Codex: Targeted, Subsystem-Aware

Codex's instinct is to identify the relevant subsystem and go deep. It mapped state machines exhaustively, traced send paths end-to-end, documented multi-layer permission hierarchies. For code generation, this suggests an agent that will understand the local architecture well, produce code that fits existing patterns, and work fast -- but stay within its lane. Just as it missed security issues that crossed subsystem boundaries, it might implement a feature without considering how it interacts with authentication, error propagation, or adjacent modules.

Codex is the agent you'd want for well-scoped tasks: "add retry logic to the message sender" or "refactor the state machine to handle TTS failures."

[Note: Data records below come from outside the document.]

-- ==== Sys2Proof/Tests/Slice0.lean ====
section
/-! SUPPORT. The writer's own tests: ill-formed commands, frames and codes of the spec's examples, single steps, and for
every statement with hypotheses a state and operands that meet them. -/

namespace Sys2Proof.Tests

set_option Elab.async false

open Sys2Proof Sys2Proof.Machine Sys2Proof.Claims

/-! ### Ill-formed commands are refused -/

theorem test_payload_of_65_is_ill_formed : (Instr.cue (List.replicate 65 0#8)).wellFormed = false := by decide
theorem test_payload_of_64_is_well_formed : (Instr.cue (List.replicate 64 0#8)).wellFormed = true := by decide
theorem test_unknown_with_known_code_is_ill_formed : (Instr.unknownCommand 0x10#8 []).wellFormed = false := by decide
theorem test_unknown_with_free_code_is_well_formed : (Instr.unknownCommand 0x7F#8 []).wellFormed = true := by decide
theorem test_good_check_is_no_bad_frame : (Instr.badCheckFrame 0x01#8 [] 0x15#8).wellFormed = false := by decide +kernel
theorem test_bad_check_is_well_formed : (Instr.badCheckFrame 0x01#8 [] 0x14#8).wellFormed = true := by decide +kernel
theorem test_len_64_is_no_len_above : (Instr.lenAbove64 0x01#8 64#8).wellFormed = false := by decide
theorem test_len_65_is_well_formed : (Instr.lenAbove64 0x01#8 65#8).wellFormed = true := by decide
theorem test_short_peer_frame_is_ill_formed : (Instr.peerFrameReceived [0#8]).wellFormed = false := by decide
theorem test_fall_past_the_cycle_is_ill_formed : (Instr.syncFallNoted 3600 0 1).wellFormed = false := by decide
theorem test_fall_with_whole_fraction_is_ill_formed : (Instr.syncFallNoted 10 1 1).wellFormed = false := by decide
theorem test_interval_of_100_is_ill_formed :
    (Instr.decimatorResult .voltage (List.replicate 100 true)).wellFormed = false := by decide

/-! ### Frames, codes, numbers of the spec's examples -/

/-- R190: the check of the nine characters 1 to 9. -/
theorem test_crc_of_digits :
    crc8 [0x31#8, 0x32#8, 0x33#8, 0x34#8, 0x35#8, 0x36#8, 0x37#8, 0x38#8, 0x39#8] = 0xF4#8 := by decide +kernel

/-- R190: the bytes of a STATUS command. -/
theorem test_status_frame : commandFrame 0x01#8 [] = [0x01#8, 0x00#8, 0x15#8] := by decide +kernel

theorem test_status_is_read : readCommand [0x01#8, 0x00#8, 0x15#8] = some (.status []) := by decide +kernel
theorem test_bad_check_is_read : readCommand [0x01#8, 0x00#8, 0x16#8] = some (.badCheckFrame 0x01#8 [] 0x16#8) := by
  decide +kernel
theorem test_len_above_is_read : readCommand [0x10#8, 0x41#8] = some (.lenAbove64 0x10#8 0x41#8) := by decide
theorem test_unfinished_is_not_read : readCommand [0x01#8, 0x00#8] = none := by decide
theorem test_take_is_read : readCommand (commandFrame 0x30#8 [4#8]) = some (.take [4#8]) := by decide +kernel
theorem test_span_of_take : readSpan ((commandFrame 0x30#8 [4#8]).flatMap byteBits ++ [true]) = .take [4#8] := by
  decide +kernel
theorem test_span_cut_in_its_check : readSpan (((commandFrame 0x01#8 []).flatMap byteBits).take 23) = .commandCut 23 := by
  decide +kernel
theorem test_last_edge_completes_the_reply :
    replyRow { result := .ok, bytes := [] } 2 40 = .replyComplete ∧
    replyRow { result := .ok, bytes := [] } 2 39 = .replyCut := by decide +kernel
theorem test_no_table_word : decodeTableWord 8 1 = none := rfl

/-- R134: the set of the example, orders 3 and 5 at 1000 and 3000. -/
def exampleSet : List HarmonicEntry :=
  [{ order := 3, amplitude := 1000, phase := 0 }, { order := 5, amplitude := 3000, phase := 0 }]

theorem test_rms_factor_of_example : rmsFactor exampleSet = 1049 := by decide +kernel
theorem test_rms_factor_of_empty_set : rmsFactor [] = 1000 := by decide +kernel
theorem test_greatest_rms_factor :
    rmsFactor (List.replicate 12 { order := 2, amplitude := 3000, phase := 0 }) = 1442 := by decide +kernel

/-- The Synthesizer with the example's set active. -/
def exampleSynth (envelope : Nat) (es : List HarmonicEntry) : Synth :=
  { envelope := envelope, activeSet := .set 0, sets := [{ entries := es, factor := 1049 }] }

theorem test_word_at_1000 : wordOf (outputValue (exampleSynth 1000 exampleSet) 900) = 314572#20 := by decide +kernel
theorem test_word_at_1500 : wordOf (outputValue (exampleSynth 1500 exampleSet) 900) = 471858#20 := by decide +kernel

theorem test_clipped_word :
    wordOf (limitTo clipValue (outputValue (exampleSynth 1500
      [{ order := 3, amplitude := 1000, phase := 1800 }, { order := 5, amplitude := 3000, phase := 0 }]) 900))
      = 524287#20 := by decide +kernel

theorem test_comb_weights : (List.range 12).all (fun j => combWeight 4 j == waysOf 4 j) = true := by decide +kernel
theorem test_comb_density_one : combResult 4 (List.replicate 10 true) = 32767 := by decide +kernel
theorem test_comb_density_zero : combResult 4 (List.replicate 10 false) = -32767 := by decide +kernel
theorem test_crossing_reached : crossings 5 5 = 0 ∧ crossings 0 5 = 1 ∧ crossings 1800 5 = 1 ∧ crossings 3 3600 = 2 := by
  decide
theorem test_angle_at_arc_start_is_not_reached : reached 100 105 5 = false ∧ reached 105 105 5 = true := by decide
theorem test_ramp_half_way : rampLevel 1000 400 3600 1800 = 700 ∧ rampLevel 0 1000 3600 3600 = 1000 := by decide

/-! ### States and cues -/

/-- The station after reset, in another state. -/
def inState (st : StationState) : State := { State.reset with state := st }

/-- The same, LOCKED. -/
def lockedIn (st : StationState) : State := { inState st with pll := { sync := .locked } }

/-- A LEVEL cue. -/
def levelCue (gate : CueGate) (duration : Nat) : Cue where
  tag := 100
  kind := .level
  gate := gate
  startAngle := none
  angleRef := none
  ampA := some 1000
  ampA2 := none
  duration := some duration
  rampLength := none
  phaseDelta := none
  frequency := none
  rate := none
  harmonicSet := none
  switchMode := none
  check := false
  tolerance := none

def endCueOf : Cue := { levelCue .group 0 with kind := .endRun, ampA := none, duration := none }

def gapCue (gate : CueGate) (m : SwitchMode) : Cue :=
  { levelCue gate 2 with kind := .gap, ampA := none, switchMode := some m }

def rampCue : Cue := { levelCue .localCue 4 with kind := .ramp, rampLength := some 2, tag := 65534, ampA := some 1500 }

def freqCue : Cue := { levelCue .group 0 with kind := .freq, frequency := some 7000 }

Claude Code: Holistic, Risk-Aware

Claude's instinct is to survey the landscape and identify risks across boundaries. It didn't just look at the plugin system -- it created separate investigations for plugin API security, hook system lifecycle, and extension isolation. For code generation, this suggests an agent that will read more widely before writing, consider what could go wrong, and touch more files per change -- adding input validation, checking auth boundaries, and handling edge cases without being explicitly prompted.

Claude is the agent you'd want for changes with broad implications: "add a new channel plugin type" or "implement rate limiting across the gateway."

The Planning Signal

The strongest predictor from this benchmark isn't speed or token count -- it's the planning step. In less than 1% of total tokens, each agent revealed its fundamental approach to problem decomposition:

Codex thinks in subsystems

"What are the components, and what does each one do?"

Claude thinks in risks

"What could go wrong, and where are the boundaries?"

When writing code, this likely translates to: Codex builds the thing you asked for, well-integrated with its immediate surroundings. Claude builds the thing you asked for, plus the guardrails you didn't ask for -- at the cost of time and tokens.

Neither approach is better. They're different tools for different problems. But we haven't tested code generation yet. That's the next benchmark.

The Invisible Variable

Same model, same temperature, same prompts, same tools -- but the agent CLI's scaffolding changed everything. The system prompts, tool definitions, exploration patterns, and instruction-following behavior that each CLI wraps around the model produced a 2.7x difference in findings and a 2.2x difference in cost.

The model is constant. The agent is the variable.

This has practical implications for anyone building on top of coding agents: your choice of agent CLI isn't just a preference or vendor lock-in decision. It's a decision about what kinds of problems your system will find -- and what kinds it will miss.